Sent from my Moto E (4) using Tapatalk


----------



## coreya (Oct 18, 2017)

Neither are pontils, the milk has a valve mark and the wine bottle has a typical kickup. Here is a site to learn about glass marks etc. https://sha.org/bottle/index.htm


----------



## nhpharm (Oct 18, 2017)

Just to add to what Jim stated...I see you have the milk listed on eBay for $125 starting bid.  For that price it would have to be a RARE milk and someone would have to want it badly as well (on milks, rarity does not necessarily equate to valuable).  If you are going to go the auction route, it is much better to start it at a reasonable price and let it ride...the market will pay what it is worth.  That is a late 1920's or 1930's milk.


----------



## kenmill (Oct 18, 2017)

nhpharm said:


> Just to add to what Jim stated...I see you have the milk listed on eBay for $125 starting bid.  For that price it would have to be a RARE milk and someone would have to want it badly as well (on milks, rarity does not necessarily equate to valuable).  If you are going to go the auction route, it is much better to start it at a reasonable price and let it ride...the market will pay what it is worth.  That is a late 1920's or 1930's milk.



Isn’t it considered rare since pretty much everyone has heard of Punxsutawney PA because of the ground hog?
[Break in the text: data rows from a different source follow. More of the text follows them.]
-- ==== Sys2Proof/Laws/Streams.lean ====
section
/-! SUPPORT. What the reading parts of the commands keep: a predicate on the reservoir that reads, rewinds and
recorded faults keep is kept by scale-factor reading and Huffman decoding; the frame buffer changes only in
its cursor while it is read. -/

namespace Sys2Proof.Machine

/-- A predicate on the reservoir and its fault log that every primitive but RbPut keeps. -/
structure RS.Closed (K : RS → Prop) : Prop where
  read : ∀ r n, K r → K (r.read n).2
  rewind : ∀ r n, K r → K (r.rewind n)
  record : ∀ r e, K r → K { r with log := r.log.record e }

variable {K : RS → Prop}

theorem RS.Closed.readMany (k : RS.Closed K) (ws : List Nat) {r : RS} (h : K r) : K (r.readMany ws).2 := by
  induction ws generalizing r with
  | nil => exact h
  | cons w ws ih => exact ih (k.read r w h)

theorem RS.Closed.skipBytes (k : RS.Closed K) (n : Nat) {r : RS} (h : K r) : K (r.skipBytes n) := by
  induction n generalizing r with
  | zero => exact h
  | succ n ih => exact ih (k.read r 8 h)

/-! ### Huffman decoding (R280-R287) -/

theorem RS.Closed.huffWalk (k : RS.Closed K) {σ : Type} (book : Codebook σ) (z : σ) (fuel : Nat)
    (pre : List Bool) {r : RS} (h : K r) : K (huffWalk book z fuel pre r).2 := by
  induction fuel generalizing pre r with
  | zero => exact k.record r _ h
  | succ fuel ih =>
    unfold Machine.huffWalk
    simp only
    split
    · exact k.read r 1 h
    · split
      · exact k.record _ _ (k.read r 1 h)
      · exact ih _ (k.read r 1 h)

theorem RS.Closed.huffSym (k : RS.Closed K) {σ : Type} (book : Codebook σ) (z : σ) {r : RS} (h : K r) :
    K (huffSym book z r).2 := k.huffWalk book z 19 [] h

theorem RS.Closed.readEscape (k : RS.Closed K) (bits x : Nat) {r : RS} (h : K r) : K (readEscape bits x r).2 := by
  unfold Machine.readEscape
  split
  · exact k.read r bits h
  · exact h

theorem RS.Closed.readSign (k : RS.Closed K) (x : Nat) {r : RS} (h : K r) : K (readSign x r).2 := by
  unfold Machine.readSign
  split
  · exact h
  · exact k.read r 1 h

theorem RS.Closed.huffPair (k : RS.Closed K) (t : Nat) {r : RS} (h : K r) : K (huffPair t r).2 := by
  unfold Machine.huffPair
  refine k.readSign _ (k.readEscape _ _ (k.readSign _ (k.readEscape _ _ ?_)))
  split
  · exact h
  · exact k.huffSym _ _ h

theorem RS.Closed.bigValues (k : RS.Closed K) (table : Nat → Nat) (n i : Nat) {r : RS} (h : K r) :
    K (bigValues table n i r).2 := by
  induction n generalizing i r with
  | zero => exact h
  | succ n ih => exact ih _ (k.huffPair _ h)

theorem RS.Closed.huffQuad (k : RS.Closed K) (book : Codebook Quad) {r : RS} (h : K r) : K (huffQuad book r).2 :=
  k.readSign _ (k.readSign _ (k.readSign _ (k.readSign _ (k.huffSym _ _ h))))

theorem RS.Closed.count1 (k : RS.Closed K) (book : Codebook Quad) (stop fuel index : Nat) {r : RS} (h : K r) :
    K (count1 book stop fuel index r).2 := by
  induction fuel generalizing index r with
  | zero => exact h
  | succ fuel ih =>
    unfold Machine.count1
    split
    · exact ih _ (k.huffQuad _ h)
    · exact h

theorem RS.Closed.stuffing (k : RS.Closed K) (stop fuel : Nat) {r : RS} (h : K r) : K (stuffing stop fuel r) := by
  induction fuel generalizing r with
  | zero => exact h
  | succ fuel ih =>
    unfold Machine.stuffing
    split
    · exact ih (k.read r _ h)
    · exact h

theorem RS.Closed.decodePart3 (k : RS.Closed K) (sfreq : Fin 9) (g : GranuleInfo) (stop : Nat) {r : RS} (h : K r) :
    K (decodePart3 sfreq g stop r).2 := by
  unfold Machine.decodePart3
  simp only
  refine k.stuffing _ _ ?_
  split
  · exact k.rewind _ _ (k.count1 _ _ _ _ (k.bigValues _ _ _ h))
  · exact k.count1 _ _ _ _ (k.bigValues _ _ _ h)

/-- The reservoir after the stores of a granule command is the one before, but for the count of draws. -/
theorem chanFrame_rs {s t : State} (h : t = s.chanFrame t) :
    t.rs = { s.rs with log := { s.rs.log with draws := t.rs.log.draws } } := by
  rw [h]; rfl

/-- HUFFMAN_DECODE keeps what the primitives keep. -/
theorem RS.Closed.huffmanDecode (k : RS.Closed K)
    (hd : ∀ (r : RS) n, K r → K { r with log := { r.log with draws := n } }) (gr ch : Fin 2) {s : State}
    (h : K s.rs) : K (huffmanDecode gr ch s).rs := by
  unfold Machine.huffmanDecode
  simp only [State.setStage_rs]
  generalize hv : Machine.decodePart3 _ _ _ _ = v
  generalize hs : ((s.withRs v.2).mapChan ch _) = s'
  have hf := chanFrame_rs (storeQuantised_frame ch v.1 s')
  rw [hf]
  refine hd _ _ ?_
  rw [← hs, ← hv]
  exact k.decodePart3 _ _ _ h

/-! ### Scale factors (R240-R246) -/

theorem RS.Closed.readScalefactors (k : RS.Closed K)
    (hd : ∀ (r : RS) n, K r → K { r with log := { r.log with draws := n } }) (gr ch : Fin 2) {s : State}
    (h : K s.rs) : K (readScalefactors gr ch s).rs := by
  have h1 : ∀ s : State, K s.rs → K (readScfMpeg1 gr ch s).rs := fun s hs => by
    unfold readScfMpeg1 readSchedule
    simp only
    generalize hv : s.rs.readMany _ = v
    generalize Scf.storeAll (zeroSlots _) _ = w
    rw [chanFrame_rs (storeScf_frame ch w (s.withRs v.2))]
    refine hd _ _ ?_
    rw [State.withRs_rs, ← hv]
    exact k.readMany _ hs
  have h2 : ∀ s : State, K s.rs → K (getLsfScaleData ch s).rs := fun s hs => by
    unfold getLsfScaleData
    simp only
    generalize LsfInfo.mk _ _ _ = i
    generalize hs' : ({ s with si := _ } : State) = s'
    rw [chanFrame_rs (storeLsf_frame ch i s'), ← hs']
    exact hd _ _ hs
  have h3 : ∀ s : State, K s.rs → K (readScfLsf ch s).rs := fun s hs => by
    unfold readScfLsf
    simp only
    generalize hv : (getLsfScaleData ch s).rs.readMany _ = v
    generalize Scf.storeAll (zeroSlots _) _ = w
    rw [chanFrame_rs (storeScf_frame ch w ((getLsfScaleData ch s).withRs v.2))]
    refine hd _ _ ?_
    rw [State.withRs_rs, ← hv]
    exact k.readMany _ (h2 s hs)
  unfold Machine.readScalefactors
  simp only [State.setStage_rs]
  split
  · exact h1 _ h
  · exact h3 _ h

/-! ### The frame buffer while it is read (R214, R231) -/

/-- `b` is `a` with the cursor further on, within the body. -/
def FrameBuf.Later (a b : FrameBuf) : Prop :=
  b.cells = a.cells ∧ b.len = a.len ∧ (a.bitpos ≤ 8 * a.len → b.bitpos ≤ 8 * b.len)

theorem FrameBuf.later_refl (a : FrameBuf) : a.Later a := ⟨rfl, rfl, id⟩

theorem FrameBuf.later_trans {a b c : FrameBuf} (h1 : a.Later b) (h2 : b.Later c) : a.Later c :=
  ⟨h2.1.trans h1.1, h2.2.1.trans h1.2.1, fun h => h2.2.2 (h1.2.2 h)⟩

theorem FrameBuf.later_read (n : Nat) (a : FrameBuf) (log : FaultLog) : a.Later (a.read n log).2.1 := by
  rw [FrameBuf.read_buf]
  exact ⟨rfl, rfl, fun _ => min_le_right _ _⟩

/-- A later log is one where faults may have been added: the taint and the sticky bit only go up. -/
def FaultLog.Later (a b : FaultLog) : Prop :=
  (a.tainted = true → b.tainted = true) ∧ (a.sticky = true → b.sticky = true) ∧
  ((a.tainted = true → a.sticky = true) → b.tainted = true → b.sticky = true)

theorem FaultLog.later_refl (a : FaultLog) : a.Later a := ⟨id, id, id⟩

theorem FaultLog.later_trans {a b c : FaultLog} (h1 : a.Later b) (h2 : b.Later c) : a.Later c :=
  ⟨fun h => h2.1 (h1.1 h), fun h => h2.2.1 (h1.2.1 h), fun h => h2.2.2 (h1.2.2 h)⟩

theorem FaultLog.later_draws (a : FaultLog) (n : Nat) : a.Later { a with draws := n } := ⟨id, id, id⟩

theorem FaultLog.later_record (a : FaultLog) (e : Err) : a.Later (a.record e) :=
  ⟨fun _ => rfl, fun _ => rfl, fun _ _ => rfl⟩

theorem FaultLog.later_recordIf (a : FaultLog) (c : Bool) (e : Err) : a.Later (a.recordIf c e) := by
  cases c
  · exact a.later_refl
  · exact a.later_record e

theorem FaultLog.later_drawn (a : FaultLog) : a.Later a.drawn := ⟨id, id, id⟩

theorem FaultLog.later_fbRead (n : Nat) (a : FrameBuf) (log : FaultLog) : log.Later (a.read n log).2.2 := by
  rcases FrameBuf.read_log n a log with h | h <;> rw [h]
  · exact log.later_recordIf _ _
  · exact later_trans (log.later_recordIf _ _) (later_drawn _)

theorem FaultLog.later_rsRead (n : Nat) (r : RS) : r.log.Later (r.read n).2.log := by
  rcases RS.read_log n r with h | h <;> rw [h]
  · exact r.log.later_recordIf _ _
  · exact later_trans (r.log.later_recordIf _ _) (later_drawn _)

/-- The log of a reservoir later than a given log is what the primitives keep. -/
theorem RS.closed_later (a : FaultLog) : RS.Closed fun r => a.Later r.log where
  read r n h := FaultLog.later_trans h (FaultLog.later_rsRead n r)
  rewind r _ h := FaultLog.later_trans h (r.log.later_recordIf _ _)
  record r e h := FaultLog.later_trans h (r.log.later_record e)

/-- Both of a side-info read: the buffer's cursor and the log. -/
def SideRead.Later (a b : SideRead) : Prop := a.fb.Later b.fb ∧ a.log.Later b.log

theorem SideRead.later_refl (a : SideRead) : a.Later a := ⟨a.fb.later_refl, a.log.later_refl⟩

theorem SideRead.later_trans {a b c : SideRead} (h1 : a.Later b) (h2 : b.Later c) : a.Later c :=
  ⟨FrameBuf.later_trans h1.1 h2.1, FaultLog.later_trans h1.2 h2.2⟩

theorem SideRead.later_rd (n : Nat) (a : SideRead) : a.Later (a.rd n).2 :=
  ⟨FrameBuf.later_read n a.fb a.log, FaultLog.later_fbRead n a.fb a.log⟩

theorem SideRead.later_flag (a : SideRead) : a.Later a.flag.2 := a.later_rd 1

theorem readSwitched_later (r : SideRead) : r.Later (readSwitched r).2 := by
  unfold readSwitched
  exact SideRead.later_trans (SideRead.later_trans (SideRead.later_trans (SideRead.later_trans
    (SideRead.later_trans (SideRead.later_trans (r.later_rd 2) (SideRead.later_flag _)) (SideRead.later_rd 5 _))
    (SideRead.later_rd 5 _)) (SideRead.later_rd 3 _)) (SideRead.later_rd 3 _)) (SideRead.later_rd 3 _)

theorem readPlain_later (r : SideRead) : r.Later (readPlain r).2 := by
  unfold readPlain
  exact SideRead.later_trans (SideRead.later_trans (SideRead.later_trans (SideRead.later_trans
    (r.later_rd 5) (SideRead.later_rd 5 _)) (SideRead.later_rd 5 _)) (SideRead.later_rd 4 _))
    (SideRead.later_rd 3 _)

theorem readGranuleChannel_later (m : Bool) (r : SideRead) : r.Later (readGranuleChannel m r).2 := by
  have hb : ∀ (c : Bool) (r : SideRead), r.Later (if c then readSwitched r else readPlain r).2 := fun c r => by
    cases c
    · exact readPlain_later r
    · exact readSwitched_later r
  have hp : ∀ r : SideRead, r.Later (if m = true then r.flag else (false, r)).2 := fun r => by
    split
    · exact r.later_flag
    · exact r.later_refl
  unfold readGranuleChannel
  exact SideRead.later_trans (SideRead.later_trans (SideRead.later_trans (SideRead.later_trans
    (SideRead.later_trans (SideRead.later_trans (SideRead.later_trans (SideRead.later_trans
      (r.later_rd 12) (SideRead.later_rd 9 _)) (SideRead.later_rd 8 _)) (SideRead.later_rd _ _))
      (SideRead.later_flag _)) (hb _ _)) (hp _)) (SideRead.later_flag _)) (SideRead.later_flag _)

theorem readGranuleChannels_later (m : Bool) (l : List (Fin 2 × Fin 2)) (si : SideInfo) (r : SideRead) :
    r.Later (readGranuleChannels m l si r).2 := by
  induction l generalizing si r with
  | nil => exact r.later_refl
  | cons p l ih => exact SideRead.later_trans (readGranuleChannel_later m r) (ih _ _)

theorem readScfsi_later (l : List (Fin 2)) (si : SideInfo) (r : SideRead) : r.Later (readScfsi l si r).2 := by
  induction l generalizing si r with
  | nil => exact r.later_refl
  | cons p l ih => exact SideRead.later_trans (r.later_rd 4) (ih _ _)

/-- READ_SIDE_INFO's reads move the frame buffer's cursor and add to the log, nothing else. -/
theorem readFields_later (s : State) (r : SideRead) : r.Later (readFields s r).2 := by
  unfold readFields
  split
  · exact SideRead.later_trans (SideRead.later_trans (SideRead.later_trans (r.later_rd 9) (SideRead.later_rd _ _))
      (readScfsi_later _ _ _)) (readGranuleChannels_later _ _ _ _)
  · exact SideRead.later_trans (SideRead.later_trans (r.later_rd 8) (SideRead.later_rd _ _))
      (readGranuleChannels_later _ _ _ _)

end Sys2Proof.Machine
end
And it’s not a very big town..... 


Sent from my iPhone using Tapatalk


----------



## nhpharm (Oct 18, 2017)

Just because everyone has heard of the town doesn't mean that the bottles from that town are in greater demand.  Roughly 10,000 people lived there in 1920.  Today roughly half that live there.  I don't think it is a common bottle but the dairy was around for a while and bottles from this dairy pop up from time to time.  The fact that the bottle has been listed for several days now and has no watchers on eBay should be an indicator that the starting price is very high relative to what people are willing to pay for it.


----------



## botlguy (Oct 18, 2017)

Simple economics: Only one available + no body wants it = $00.00
Jim S


----------



## botlguy (Oct 18, 2017)

Simple economics: 20,000,000 available + 100,000,000 want 1 or 2 or 3 = BIG BUCKS
Jim S


----------



## kenmill (Oct 18, 2017)

3 people are watching it.... it’s my listing....


Sent from my iPhone using Tapatalk


----------



## nhpharm (Oct 18, 2017)

I wish you luck with it.


----------



## kenmill (Oct 18, 2017)

nhpharm said:


> I wish you luck with it.



Thanks 


Sent from my iPhone using Tapatalk


----------



## kenmill (Oct 19, 2017)

Whoever wants it for $100 it’s yours! 


Sent from my iPhone using Tapatalk


----------



## hemihampton (Oct 20, 2017)

If it is rare start it out on ebay for $9.99 & it will get to $125 all by itself, that is if it is rare. If it only gets 1 bid for $9.99 then I'd guess not so rare. Anyways, like people say, only worth what someone is willing to pay? Good Luck.


----------